Collected data entries:
________________

theorem writeLanes_fold (p : PReg) (f : Nat → Word) (ls : List Nat) (w : Wave) (hls : ∀ l ∈ ls, l < 64) :
    let w' := ls.foldl (fun w l => (w.supersede p l).write p l (f l)) w
    RegsOnly w w' ∧
    (∀ q k, k < 64 → w'.read q k = if q = p ∧ k ∈ ls then (if w.has p then f k else 0) else w.read q k) ∧
    ∀ o ∈ w.outst, ¬ (o.dst = some p ∧ o.lane ∈ ls) → o ∈ w'.outst := by
  induction ls generalizing w with
  | nil =>
    refine ⟨RegsOnly.refl w, fun q k _ => by simp, fun o ho _ => ho⟩
  | cons l ls ih =>
    have hl := hls l List.mem_cons_self
    have hr : RegsOnly w ((w.supersede p l).write p l (f l)) :=
      (regsOnly_supersede w p l).trans (regsOnly_write _ p l (f l))
    obtain ⟨h1, h2, h3⟩ := ih ((w.supersede p l).write p l (f l)) fun k hk => hls k (List.mem_cons_of_mem _ hk)
    refine ⟨hr.trans h1, fun q k hk => ?_, fun o ho hn => ?_⟩
    · rw [List.foldl_cons, h2 q k hk, read_write _ _ _ _ _ _ hl hk]
      simp only [has_write, has_supersede, read_supersede, List.mem_cons]
      by_cases hq : q = p
      · subst hq
        by_cases hkl : k ∈ ls
        · simp [hkl]
        · by_cases hkk : k = l
          · subst hkk; simp only [hkl, and_false, if_false, and_self, true_or, if_true]; rfl
          · simp [hkl, hkk]
      · simp [hq]
    · rw [List.foldl_cons]
      refine h3 o ?_ fun h => hn ⟨h.1, List.mem_cons_of_mem _ h.2⟩
      rw [outst_write]
      exact mem_supersede w p l ho fun h => hn ⟨h.1, by rw [h.2]; exact List.mem_cons_self⟩

theorem writeLanes_spec (w : Wave) (p : PReg) (set : Mask) (f : Nat → Word) :
    RegsOnly w (w.writeLanes p set f) ∧
    (∀ q k, k < 64 → (w.writeLanes p set f).read q k =
      if q = p ∧ hasLane set k = true then (if w.has p then f k else 0) else w.read q k) ∧
    ∀ o ∈ w.outst, ¬ (o.dst = some p ∧ hasLane set o.lane = true) → o ∈ (w.writeLanes p set f).outst := by
  have h := writeLanes_fold p f (lanesOf set) w fun l hl => hasLane_lt ((mem_lanesOf set l).1 hl)
  unfold Wave.writeLanes
  simpa only [mem_lanesOf] using h

/-- Writing the words of a unit, its registers being different. -/
theorem writeUnit_fold (set : Mask) (v : Nat → Nat → Word) (es : List (Nat × PReg)) (w : Wave)
    (hd : (es.map (·.2)).Nodup) :
    let w' := es.foldl (fun w e => w.writeLanes e.2 set fun l => v l e.1) w
    RegsOnly w w' ∧
    (∀ e ∈ es, ∀ k, hasLane set k = true → w'.read e.2 k = if w.has e.2 then v k e.1 else 0) ∧
    (∀ q k, k < 64 → ¬ (q ∈ es.map (·.2) ∧ hasLane set k = true) → w'.read q k = w.read q k) ∧
    ∀ o ∈ w.outst, (∀ p, o.dst = some p → ¬ (p ∈ es.map (·.2) ∧ hasLane set o.lane = true)) → o ∈ w'.outst := by
  induction es generalizing w with
  | nil => exact ⟨RegsOnly.refl w, by simp, fun q k _ _ => rfl, fun o ho _ => ho⟩
  | cons e es ih =>
    simp only [List.map_cons, List.nodup_cons] at hd
    obtain ⟨g1, g2, g3⟩ := writeLanes_spec w e.2 set fun l => v l e.1
    obtain ⟨h1, h2, h3, h4⟩ := ih (w.writeLanes e.2 set fun l => v l e.1) hd.2
    refine ⟨g1.trans h1, fun x hx k hk => ?_, fun q k hk hq => ?_, fun o ho hn => ?_⟩
    · rw [List.foldl_cons]
      rcases List.mem_cons.1 hx with hx | hx
      · subst hx
        rw [h3 _ k (hasLane_lt hk) fun h => hd.1 h.1, g2 _ k (hasLane_lt hk)]
        simp [hk]
      · rw [h2 x hx k hk, g1.has]
    · rw [List.foldl_cons, h3 q k hk fun h => hq ⟨List.mem_cons_of_mem _ h.1, h.2⟩, g2 q k hk]
      rw [if_neg]
      exact fun h => hq ⟨by rw [h.1]; exact List.mem_cons_self, h.2⟩
    · rw [List.foldl_cons]
      refine h4 o (g3 o ho fun h => hn e.2 h.1 ⟨List.mem_cons_self, h.2⟩) fun p hp h => hn p hp ⟨List.mem_cons_of_mem _ h.1, h.2⟩

theorem issued_books (w : Wave) (divided : Bool) (pcs : List (PC × Mask)) (back : Bool) (word : Word) :
    BooksOnly w ((w.issued divided pcs back).marked word) ∧ ((w.issued divided pcs back).marked word).pcs = pcs := by
  unfold Wave.marked Wave.issued BooksOnly
  cases hs : w.sweep <;> dsimp only <;> repeat' split
  all_goals exact ⟨by simp_all, rfl⟩

theorem core_count (s : State) (c k j : Nat) : (s.count c k).core j = { s.core j with perf := ((s.count c k).core j).perf } := by
  have h : (s.count c k).core j = if j = c then { s.core c with
      perf := (s.core c).perf.set 0 k (((s.core c).perf.get 0 k + 1) % 2 ^ 32) } else s.core j := Tbl.get_set _ _ _ _ _
  rw [h]
  by_cases hj : j = c
  · subst hj; rw [if_pos rfl]
  · rw [if_neg hj]

/-- A wave is put, a counter of a core and the number of issues move. -/
theorem onlyWave_put (s : State) (wid c n : Nat) (w : Wave) : OnlyWave s { (s.setWave wid w).count c 0 with seq := n } wid where
  rest := rfl
  waves _ hk := Tbl.get?_put_ne s.waves hk w
  cores _ := core_count (s.setWave wid w) c 0 _
  bytes := SameStore.bytes ⟨rfl, rfl, rfl, rfl, rfl, rfl, rfl, rfl, rfl, rfl, rfl⟩

/-- The books, the counters and the number of issues: all that the end of an issue changes. -/
theorem finish_spec (s : State) (next : Next) (back : Bool) (w : Wave) (h : s.waves.get? s.cur.wid = some w) :
    OnlyWave s (s.finish next back) s.cur.wid ∧
    ∃ w', (s.finish next back).waves.get? s.cur.wid = some w' ∧ BooksOnly w w' ∧
      w'.pcs = pcsMove (s.cur.set &&& w.live) next w.pcs := by
  have hb := issued_books w w.divided (pcsMove (s.cur.set &&& w.live) next w.pcs) back s.cur.word
  unfold State.finish
  rw [h]
  exact ⟨onlyWave_put s _ _ _ _, _, Tbl.get?_put_self _ _ _, hb.1, hb.2⟩

theorem ctx_some {s : State} {c : Ctx} (h : s.ctx = some c) :
    c.s = s ∧ c.wid = s.cur.wid ∧ s.waves.get? s.cur.wid = some c.w ∧ s.teams.get? c.w.tid = some c.t ∧
      c.set = s.cur.set &&& c.w.live ∧ c.pc = s.cur.pc ∧ c.word = s.cur.word := by
  unfold State.ctx at h
  split at h
  · cases h
  · next w hw =>
    split at h
    · cases h
    · next t ht =>
      cases h
      exact ⟨rfl, rfl, hw, ht, rfl, rfl, rfl⟩

/-- Passing the checks leads to the instruction's own execution. -/
theorem issue_ready {s : State} {c : Ctx} (f : Form) (body : Ctx → Res) (hc : s.ctx = some c) (hk : c.check f = none)
    (hr : c.w.shadowRoom (c.targets f) = true) : issue f body s = .next (c.settle f (body (c.shadow f))) := by
  unfold issue
  rw [hc]
  simp only [hk, hr, if_true]

/-- What the copies of R336 change of a context: the region of its wave. -/
theorem shadow_spec (c : Ctx) (f : Form) :
    (c.shadow f).w = { c.w with region := (c.w.shadowed (c.targets f)).region } ∧
    (c.shadow f).wid = c.wid ∧ (c.shadow f).t = c.t ∧ (c.shadow f).set = c.set ∧ (c.shadow f).pc = c.pc ∧
    (c.shadow f).word = c.word ∧
    (c.s.waves.get? c.wid = some c.w → (c.shadow f).s.waves.get? c.wid = some (c.shadow f).w) ∧
    (∀ k, k ≠ c.wid → (c.shadow f).s.waves.get? k = c.s.waves.get? k) ∧
    (c.shadow f).s = { c.s with waves := (c.shadow f).s.waves } := by
  unfold Ctx.shadow
  split
  · next h =>
    have hr : c.w.region = none := Option.isNone_iff_eq_none.1 h
    have : (c.w.shadowed (c.targets f)).region = c.w.region := by
      unfold Wave.shadowed; rw [hr]; exact hr
    rw [this]
    exact ⟨rfl, rfl, rfl, rfl, rfl, rfl, id, fun _ _ => rfl, rfl⟩
  · refine ⟨?_, rfl, rfl, rfl, rfl, rfl, fun _ => Tbl.get?_put_self _ _ _, fun k hk => Tbl.get?_put_ne _ hk _, rfl⟩
    show c.w.shadowed (c.targets f) = _
    unfold Wave.shadowed
    cases hr : c.w.region with
    | none => simp
    | some r => rfl

theorem phys_inj (w : Wave) {m n : Nat} (h : w.phys m = w.phys n) : m = n := by
  unfold Wave.phys at h
  split at h
  · split at h <;> split at h <;> simp at h <;> omega
  · simp at h; omega

theorem unit_nodup (c : Ctx) (d : Reg) (u : Nat) : (c.unit (d, u)).Nodup := by
  cases d with
  | q n => exact List.nodup_nil
  | v n =>
    refine List.Nodup.map (fun a b h => ?_) List.nodup_range
    have := phys_inj c.w h
    omega

theorem mapIdx_pairs {α : Type} (ps : List α) : (ps.mapIdx fun i p => (i, p)).map (·.2) = ps := by
  apply List.ext_getElem <;> simp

________________

Your instructions. Retype the portion of the data above that starts on the line with "unfold Wave.writeLanes" and finishes on the line with "obtain ⟨h1, h2, h3, h4⟩", including both of those lines.

Result below.
  unfold Wave.writeLanes
  simpa only [mem_lanesOf] using h

/-- Writing the words of a unit, its registers being different. -/
theorem writeUnit_fold (set : Mask) (v : Nat → Nat → Word) (es : List (Nat × PReg)) (w : Wave)
    (hd : (es.map (·.2)).Nodup) :
    let w' := es.foldl (fun w e => w.writeLanes e.2 set fun l => v l e.1) w
    RegsOnly w w' ∧
    (∀ e ∈ es, ∀ k, hasLane set k = true → w'.read e.2 k = if w.has e.2 then v k e.1 else 0) ∧
    (∀ q k, k < 64 → ¬ (q ∈ es.map (·.2) ∧ hasLane set k = true) → w'.read q k = w.read q k) ∧
    ∀ o ∈ w.outst, (∀ p, o.dst = some p → ¬ (p ∈ es.map (·.2) ∧ hasLane set o.lane = true)) → o ∈ w'.outst := by
  induction es generalizing w with
  | nil => exact ⟨RegsOnly.refl w, by simp, fun q k _ _ => rfl, fun o ho _ => ho⟩
  | cons e es ih =>
    simp only [List.map_cons, List.nodup_cons] at hd
    obtain ⟨g1, g2, g3⟩ := writeLanes_spec w e.2 set fun l => v l e.1
    obtain ⟨h1, h2, h3, h4⟩ := ih (w.writeLanes e.2 set fun l => v l e.1) hd.2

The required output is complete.